Look through the data below for the string "command", and copy every line where it turns up.

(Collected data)
---------------

-- ==== Sys2Proof/Decode.lean ====
section
/-! DEFINITION. Decoding. The part is a block: no row of spec/opcode_table.json gives bits, so no word
spells a command. -/

namespace Sys2Proof

/-- The command that a word spells by the table's bits: none, since no row of the table has any. -/
def decodeTableWord (_nbits _w : Nat) : Option Instr := none

end Sys2Proof
end

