-- ==== Sys2Proof/Machine/Ops.lean ====
section
/-! DEFINITION. The named operations over the external memory and over the records that several blocks
share. -/

namespace Sys2Proof.Machine

/-! ## External memory (R159)

The list holds the bytes that do not read FFh, addresses strictly rising. -/

/-- What an unlisted byte reads as: FFh, an erased byte (R159). DESIGN CHOICE for memory never written
(log 4). -/
def Mem.unlisted : Byte := 0xFF

/-- The byte at an address. -/
def Mem.read1 (m : List Host.Cell) (a : Nat) : Byte :=
  match m.find? (fun c => c.1 == a) with
  | some c => c.2
  | none => Mem.unlisted

/-- The bytes from an address on. -/
def Mem.read (m : List Host.Cell) (a len : Nat) : List Byte :=
  (List.range len).map (fun i => Mem.read1 m (a + i))

/-- The list with a byte stored, in canonical form. -/
def Mem.write1 (m : List Host.Cell) (a : Nat) (v : Byte) : List Host.Cell :=
  match m with
  | [] => if v = Mem.unlisted then [] else [(a, v)]
  | c :: rest =>
    if a < c.1 then (if v = Mem.unlisted then c :: rest else (a, v) :: c :: rest)
    else if a = c.1 then (if v = Mem.unlisted then rest else (a, v) :: rest)
    else c :: Mem.write1 rest a v

/-- A program: each byte named afterwards holds its old value AND the value programmed (R159). -/
def Mem.program (m : List Host.Cell) (a : Nat) : List Byte → List Host.Cell
  | [] => m
  | v :: vs => Mem.program (Mem.write1 m a (Mem.read1 m a &&& v)) (a + 1) vs

/-- An erase: the sector's 4096 bytes read FFh (R159). -/
def Mem.erase (m : List Host.Cell) (sector : Nat) : List Host.Cell :=
  m.filter (fun c => c.1 / Config.sectorBytes != sector)

/-- A cut-off program (R159): each bit it was clearing is cleared or not, as a free byte says, and
every other bit is unchanged. Free bytes are taken from index k on. -/
def Mem.cutProgram (m : List Host.Cell) (a k : Nat) : List Byte → List Host.Cell
  | [] => m
  | v :: vs =>
    Mem.cutProgram (Mem.write1 m a (Mem.read1 m a &&& (v ||| Config.freeByte k))) (a + 1) (k + 1) vs

/-- Free bytes stored over n addresses from a on, from index k on. -/
def Mem.fillFree (m : List Host.Cell) (a k : Nat) : Nat → List Host.Cell
  | 0 => m
  | n + 1 => Mem.fillFree (Mem.write1 m a (Config.freeByte k)) (a + 1) (k + 1) n

/-- The canonical form: addresses strictly rising, and no entry that an unlisted address reads as. -/
def Mem.wf : List Host.Cell → Bool
  | [] => true
  | [c] => c.2 != Mem.unlisted
  | c :: d :: rest => c.2 != Mem.unlisted && c.1 < d.1 && Mem.wf (d :: rest)

/-! ## Operations at the device -/

/-- An operation within the bounds of R160: a READ of 1 to 256 bytes that ends at or below FFFFFFh, a
PROGRAM of 1 to 256 bytes within one line, an ERASE of a sector 0 to 4095. -/
def MemOp.inBounds : MemOp → Bool
  | .read addr len => 1 ≤ len && len ≤ 256 && addr + len ≤ Config.memoryBytes
  | .program addr bytes =>
    1 ≤ bytes.length && addr % Config.lineBytes + bytes.length ≤ Config.lineBytes &&
      addr + bytes.length ≤ Config.memoryBytes
  | .erase sector => sector < Config.memorySectors

/-- The device after an operation that finished. A READ changes nothing. -/
def Device.finish (d : Device) : MemOp → Device
  | .read _ _ => d
  | .program addr bytes => { d with mem := Mem.program d.mem addr bytes }
  | .erase sector => { d with mem := Mem.erase d.mem sector }

/-- The device after an operation was cut off (R159): its bytes are free as far as R159 leaves them. -/
def Device.scramble (d : Device) : MemOp → Device
  | .read _ _ => d
  | .program addr bytes =>
    { d with mem := Mem.cutProgram d.mem addr d.freeIndex bytes, freeIndex := d.freeIndex + bytes.length }
  | .erase sector =>
    { d with
      mem := Mem.fillFree d.mem (sector * Config.sectorBytes) d.freeIndex Config.sectorBytes
      freeIndex := d.freeIndex + Config.sectorBytes }

/-- The device after an operation was cut off that it may still be running (R159, R162). -/
def Device.cutOff (d : Device) : MemOp → Device
  | .read _ _ => d
  | .program addr bytes => { d.scramble (.program addr bytes) with unfinished := some (.program addr bytes) }
  | .erase sector => { d.scramble (.erase sector) with unfinished := some (.erase sector) }

/-- The device when it answers ready: work that was cut off has ended by now, and it may have cleared
further bits, or have finished, since it was cut off (R162). -/
def Device.becomeReady (d : Device) : Device :=
  match d.unfinished with
  | none => d
  | some op => { d.scramble op with unfinished := none }

/-- The bytes a READ returns: the memory's, with the bits flipped that the device returned wrong
(log 13). -/
def Device.readBytes (d : Device) (addr len : Nat) (flips : List Byte) : List Byte :=
  (Mem.read d.mem addr len).zipWith (· ^^^ ·) ((flips ++ List.replicate len 0).take len)

/-! ## Regions of sectors -/

/-- Two runs of sectors share a sector. -/
def regionsMeet (base1 count1 base2 count2 : Nat) : Bool :=
  base1 < base2 + count2 && base2 < base1 + count1 && 0 < count1 && 0 < count2

/-- A sector lies in a run of sectors. -/
def inRegion (base count sector : Nat) : Bool := base ≤ sector && sector < base + count

/-! ## Layers, profiles and ports by name -/

def Dict.layer (d : Dict) : LayerId → Layer
  | .l1 => d.layer1 | .l2 => d.layer2 | .l3 => d.layer3

def Dict.setLayer (d : Dict) (i : LayerId) (l : Layer) : Dict :=
  match i with
  | .l1 => { d with layer1 := l } | .l2 => { d with layer2 := l } | .l3 => { d with layer3 := l }

def Feeds.profile (f : Feeds) : ProfileId → Profile
  | .a => f.profileA | .b => f.profileB | .c => f.profileC

def Feeds.setProfile (f : Feeds) (i : ProfileId) (p : Profile) : Feeds :=
  match i with
  | .a => { f with profileA := p } | .b => { f with profileB := p } | .c => { f with profileC := p }

def Feeds.port (f : Feeds) : PortId → Port
  | .p0 => f.port0 | .p1 => f.port1 | .p2 => f.port2 | .p3 => f.port3 | .p4 => f.port4

def Feeds.setPort (f : Feeds) (i : PortId) (p : Port) : Feeds :=
  match i with
  | .p0 => { f with port0 := p } | .p1 => { f with port1 := p } | .p2 => { f with port2 := p }
  | .p3 => { f with port3 := p } | .p4 => { f with port4 := p }

/-- The feed unit with every port changed. -/
def Feeds.mapPorts (f : Feeds) (g : PortId → Port → Port) : Feeds :=
  { f with
    port0 := g .p0 f.port0, port1 := g .p1 f.port1, port2 := g .p2 f.port2
    port3 := g .p3 f.port3, port4 := g .p4 f.port4 }

/-- A mark table entry (R75): unset when none. -/
def Params.mark (p : Params) (n : Nat) : Option MarkEntry := (p.marks.getD n none)

end Sys2Proof.Machine
end

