-- ==== Sys2Proof/Machine/Evaluation.lean ====
section
/-! DEFINITION. The translation engine's evaluation: answers, resolution, the provisional parse, and
the joining of text (sections 4.2 to 4.4). -/

namespace Sys2Proof.Machine

/-! ## Raw steno (R65) -/

/-- The letters of ch0 to ch22 in channel order (section 1.1). -/
def channelLetters : List Char :=
  ['#', 'S', 'T', 'K', 'P', 'W', 'H', 'R', 'A', 'O', '*', 'E', 'U',
   'F', 'R', 'P', 'B', 'L', 'G', 'T', 'S', 'D', 'Z']

/-- The letters present among channels first to first + n - 1. -/
def lettersOf (code : Code) (first n : Nat) : List Byte :=
  (List.range n).filterMap fun i =>
    if code.getLsbD (first + i) then some (BitVec.ofNat 8 (channelLetters.getD (first + i) ' ').toNat)
    else none

/-- A stroke's raw form (R65). -/
def rawForm (code : Code) : List Byte :=
  let middle := lettersOf code 8 5
  let finals := lettersOf code 13 10
  lettersOf code 0 8 ++ middle ++ (if middle.isEmpty && !finals.isEmpty then [0x2D] else []) ++ finals

/-! ## Joining (R67, R68) -/

/-- The separator and text of a contribution at position p under the carry state (R67). -/
def joinedText (kind : ChunkKind) (flags : Byte) (text : List Byte) (carry : Carry) (p : Nat) : List Byte :=
  match text with
  | [] => if p = 0 then [] else if hasFlag flags flagParagraph then [0x0A] else []
  | first :: rest =>
    let separator : List Byte :=
      if p = 0 then []
      else if hasFlag flags flagParagraph then [0x0A]
      else if carry.attach || hasFlag flags flagAttachBefore then []
      else [0x20]
    let lower := 0x61 ≤ first.toNat && first.toNat ≤ 0x7A
    let first := if carry.cap && kind != .untranslate && lower then first - 0x20 else first
    separator ++ first :: rest

/-- The carry-out of a contribution (R68). -/
def carryOut (kind : ChunkKind) (flags : Byte) (text : List Byte) (carry : Carry) : Carry :=
  let attach := hasFlag flags flagAttachAfter || hasFlag flags flagParagraph
  let cap := hasFlag flags flagCapNext
  match text with
  | [] => ⟨carry.attach || attach, carry.cap || cap⟩
  | _ :: _ => if kind = .untranslate then ⟨false, carry.cap⟩ else ⟨attach, cap⟩

/-- A chunk joined at a position under a carry state (R67 to R69), with after count 0. -/
def joinChunk (kind : ChunkKind) (strokes : List StrokeEntry) (markSource : Option HeldMark) (flags : Byte)
    (raw : List Byte) (isOpen : Bool) (carry : Carry) (p : Nat) : Chunk where
  kind := kind
  strokes := strokes
  markSource := markSource
  flags := flags
  start := p
  text := joinedText kind flags raw carry p
  carryIn := carry
  carryOut := carryOut kind flags raw carry
  afterCount := 0
  isOpen := isOpen
  unrecorded := false

/-- The position after a chunk's text. -/
def Chunk.stop (c : Chunk) : Nat := c.start + c.text.length

/-- What an evaluation resolved, joined in order from a carry state and a position (R67). -/
def joinAll (isOpen : Bool) : Carry → Nat → List Resolved → List Chunk
  | _, _, [] => []
  | carry, p, r :: rest =>
    let c := joinChunk r.kind r.strokes none r.flags r.raw isOpen carry p
    c :: joinAll isOpen c.carryOut c.stop rest

/-- A chunk's last source sequence number (R69). -/
def Chunk.lastSeq (c : Chunk) : Nat :=
  match c.markSource with
  | some m => m.seq
  | none => (c.strokes.getLast?.map (·.seq)).getD 0

/-! ## Answers (R62, R63) -/

/-- A result kept under its sequence. -/
def findAnswer (answers : List (List Code × LookupResult)) (codes : List Code) : Option LookupResult :=
  (answers.find? (fun a => a.1 == codes)).map (·.2)

/-- What an evaluation changes as it goes: its own progress and the match cache. -/
structure EvalContext where
  run : EvalRun
  cache : List (List Code × LookupResult)
deriving DecidableEq, Repr

/-- An answer is taken into the evaluation. -/
def EvalContext.keep (c : EvalContext) (codes : List Code) (r : LookupResult) : EvalContext :=
  { c with run := { c.run with answers := c.run.answers ++ [(codes, r)] } }

/-- A lookup result arrives: it serves the evaluation, and without a fault it is kept in the cache
(R62). -/
def EvalContext.arrive (c : EvalContext) (codes : List Code) (r : LookupResult) : EvalContext :=
  let c := c.keep codes r
  if r.fault then c else { c with cache := c.cache ++ [(codes, r)] }

/-- A part of an evaluation either has what it needs or waits for a lookup's READs. -/
inductive Progress (α : Type)
  | done (c : EvalContext) (a : α)
  | waits (c : EvalContext) (k : Lookup)

/-- The answer for a sequence (R63): of this evaluation, of the cache, or of a lookup. -/
def need (d : Dict) (c : EvalContext) (codes : List Code) : Progress LookupResult :=
  if Config.longestEntry < codes.length then .done c .empty
  else
    match findAnswer c.run.answers codes with
    | some r => .done c r
    | none =>
      match findAnswer c.cache codes with
      | some r => .done (c.keep codes r) r
      | none =>
        match beginLookup d codes with
        | .done r => .done (c.arrive codes r) r
        | .reads k => .waits c k

/-- The codes of the first k strokes. -/
def codesOfFirst (k : Nat) (strokes : List StrokeEntry) : List Code := (strokes.take k).map (·.code)

/-- The largest count of strokes from k down to 1 at the front that has text, with its decision (R64
step 2, R66 step 1). -/
def longestText (d : Dict) (strokes : List StrokeEntry) :
    Nat → EvalContext → Progress (Option (Nat × LookupResult))
  | 0, c => .done c none
  | k + 1, c =>
    match need d c (codesOfFirst (k + 1) strokes) with
    | .waits c l => .waits c l
    | .done c r => if r.hasText then .done c (some (k + 1, r)) else longestText d strokes k c

/-- What the front of the strokes becomes, with the count of strokes it takes (R64 step 3, R66 step 2):
an entry, or the first stroke's untranslate. -/
def frontPiece (strokes : List StrokeEntry) : Option (Nat × LookupResult) → Resolved
  | some (k, ⟨.text flags bytes, _, _⟩) => ⟨.entry, strokes.take k, flags, bytes⟩
  | some (_, _) => ⟨.untranslate, strokes.take 1, 0, (strokes.take 1).flatMap (fun w => rawForm w.code)⟩
  | none => ⟨.untranslate, strokes.take 1, 0, (strokes.take 1).flatMap (fun w => rawForm w.code)⟩

/-! ## Resolution (R64) -/

/-- Resolution stops at the front of the working window because a longer entry may continue it (R64
step 1). -/
def heldBack (d : Dict) (c : EvalContext) : Progress Bool :=
  if c.run.forced || Config.longestEntry < c.run.work.length then .done c false
  else
    match need d c (c.run.work.map (·.code)) with
    | .waits c l => .waits c l
    | .done c r => .done c r.continuation

/-- Resolution from where it stands, with chunks the number of chunk records the list holds. The first
argument bounds the strokes left. -/
def resolve (d : Dict) (chunks : Nat) : Nat → EvalContext → Progress Unit
  | 0, c => .done c ()
  | n + 1, c =>
    if c.run.work.isEmpty then .done c ()
    else
      match heldBack d c with
      | .waits c l => .waits c l
      | .done c true => .done c ()
      | .done c false =>
        match longestText d c.run.work (min c.run.work.length Config.longestEntry) c with
        | .waits c l => .waits c l
        | .done c found =>
          if Config.chunkRecords ≤ chunks + c.run.resolved.length then
            .done { c with run := { c.run with cut := true } } ()
          else
            let piece := frontPiece c.run.work found
            resolve d chunks n
              { c with run := { c.run with
                work := c.run.work.drop piece.strokes.length
                resolved := c.run.resolved ++ [piece] } }

/-! ## The provisional parse (R66) -/

/-- The pieces of the strokes that remain. The first argument bounds the strokes left. -/
def parse (d : Dict) : Nat → List StrokeEntry → EvalContext → Progress (List Resolved)
  | 0, _, c => .done c []
  | n + 1, strokes, c =>
    if strokes.isEmpty then .done c []
    else
      match longestText d strokes (min strokes.length Config.longestEntry) c with
      | .waits c l => .waits c l
      | .done c found =>
        let piece := frontPiece strokes found
        match parse d n (strokes.drop piece.strokes.length) c with
        | .waits c l => .waits c l
        | .done c rest => .done c (piece :: rest)

/-- The evaluation goes on from where it stands (R63): resolution, then the parse. It ends with the
pieces of the provisional tail. -/
def evaluateOn (d : Dict) (chunks : Nat) (c : EvalContext) : Progress (List Resolved) :=
  if c.run.parsing then parse d c.run.work.length c.run.work c
  else
    match resolve d chunks c.run.work.length c with
    | .waits c l => .waits c l
    | .done c () =>
      let c := { c with run := { c.run with parsing := true } }
      parse d c.run.work.length c.run.work c

/-! ## Beginning (R63) -/

/-- An evaluation at its beginning, over a window. -/
def EvalRun.begin (forced : Bool) (window : List StrokeEntry) : EvalRun where
  forced := forced
  work := window
  resolved := []
  cut := false
  parsing := false
  answers := []

/-- An evaluation begins (R63). -/
def Engine.beginEvaluation (e : Engine) (forced : Bool) : Engine :=
  { e with
    state := .evaluating
    timerDue := none
    forceOwed := e.forceOwed || forced
    run := some (EvalRun.begin forced e.window) }

/-! ## The match cache (R62) -/

/-- A sequence is a run of consecutive strokes of a window. -/
def isRun (codes : List Code) : List Code → Bool
  | [] => codes.isEmpty
  | w :: ws => codes.isPrefixOf (w :: ws) || isRun codes ws

/-- The cache trimmed at the end of an evaluation. -/
def trimCache (cache : List (List Code × LookupResult)) (window : List StrokeEntry) :
    List (List Code × LookupResult) :=
  cache.filter fun a => isRun a.1 (window.map (·.code))

end Sys2Proof.Machine
end

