/-! ## Image requests (R165 to R167, R43) -/

/-- A layer whose region holds one of the bytes is marked INVALID with its check pending (R43). -/
def Dict.invalidateSector (d : Dict) (sector : Nat) : Dict :=
  let mark (l : Layer) : Layer := if inRegion l.base l.count sector then l.invalidate else l
  { d with layer1 := mark d.layer1, layer2 := mark d.layer2, layer3 := mark d.layer3 }

/-- The outcome of an IMAGE_READ (R165). -/
def imageReadOutcome (tag : Byte) (o : OpOutcome) (s : State) : State :=
  match o with
  | .success bytes => reply kindImageRead tag .ok bytes (popItem s)
  | .timeout => reply kindImageRead tag .memoryFault [] (popItem s)

/-- An IMAGE_WRITE at the head: the layers touched are marked, then the PROGRAM (R166). -/
def beginImageWrite (addr : Nat) (bytes : List Byte) (s : State) : State :=
  requestLink (.program addr bytes) (s.mapDict fun d => d.invalidateSector (addr / Config.sectorBytes))

/-- The offset of the first byte read that differs from the byte requested. -/
def firstDifference (wanted got : List Byte) : Option Nat :=
  (List.range wanted.length).find? fun i => byteAt wanted i != byteAt got i

/-- The outcome of an operation of an IMAGE_WRITE (R166). -/
def imageWriteOutcome (tag : Byte) (addr : Nat) (bytes : List Byte) (reading : Bool) (o : OpOutcome)
    (s : State) : State :=
  match o, reading with
  | .timeout, _ => reply kindImageWrite tag .memoryFault [] (popItem s)
  | .success _, false =>
    requestLink (.read addr bytes.length) (setHead (.imageWrite tag addr bytes true) s)
  | .success got, true =>
    match firstDifference bytes got with
    | none => reply kindImageWrite tag .ok [] (popItem s)
    | some k => reply kindImageWrite tag .verifyFail (be8 k) (popItem s)

/-- An IMAGE_ERASE at the head (R167). -/
def beginImageErase (sector : Nat) (s : State) : State :=
  requestLink (.erase sector) (s.mapDict fun d => d.invalidateSector sector)

/-- The outcome of an IMAGE_ERASE (R167). -/
def imageEraseOutcome (tag : Byte) (o : OpOutcome) (s : State) : State :=
  match o with
  | .success _ => reply kindImageErase tag .ok [] (popItem s)
  | .timeout => reply kindImageErase tag .memoryFault [] (popItem s)

/-! ## JOURNAL_SEEK (R154) -/

/-- A sector and slot as replies carry them: the sector's number in the memory. -/
def placeFields (s : State) (sector slot : Nat) : List Byte := be16 (s.params.journalBase + sector) ++ be8 slot

/-- A seek that finds nothing leaves the cursor as it was. -/
def seekMissed (tag : Byte) (code : ReplyCode) (s : State) : State := reply kindJournalSeek tag code [] (popItem s)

---------------

### RESPONSE FOR THIS EXERCISE:
spells a command. -/
/-- The command that a word spells by the table's bits: none, since no row of the table has any. -/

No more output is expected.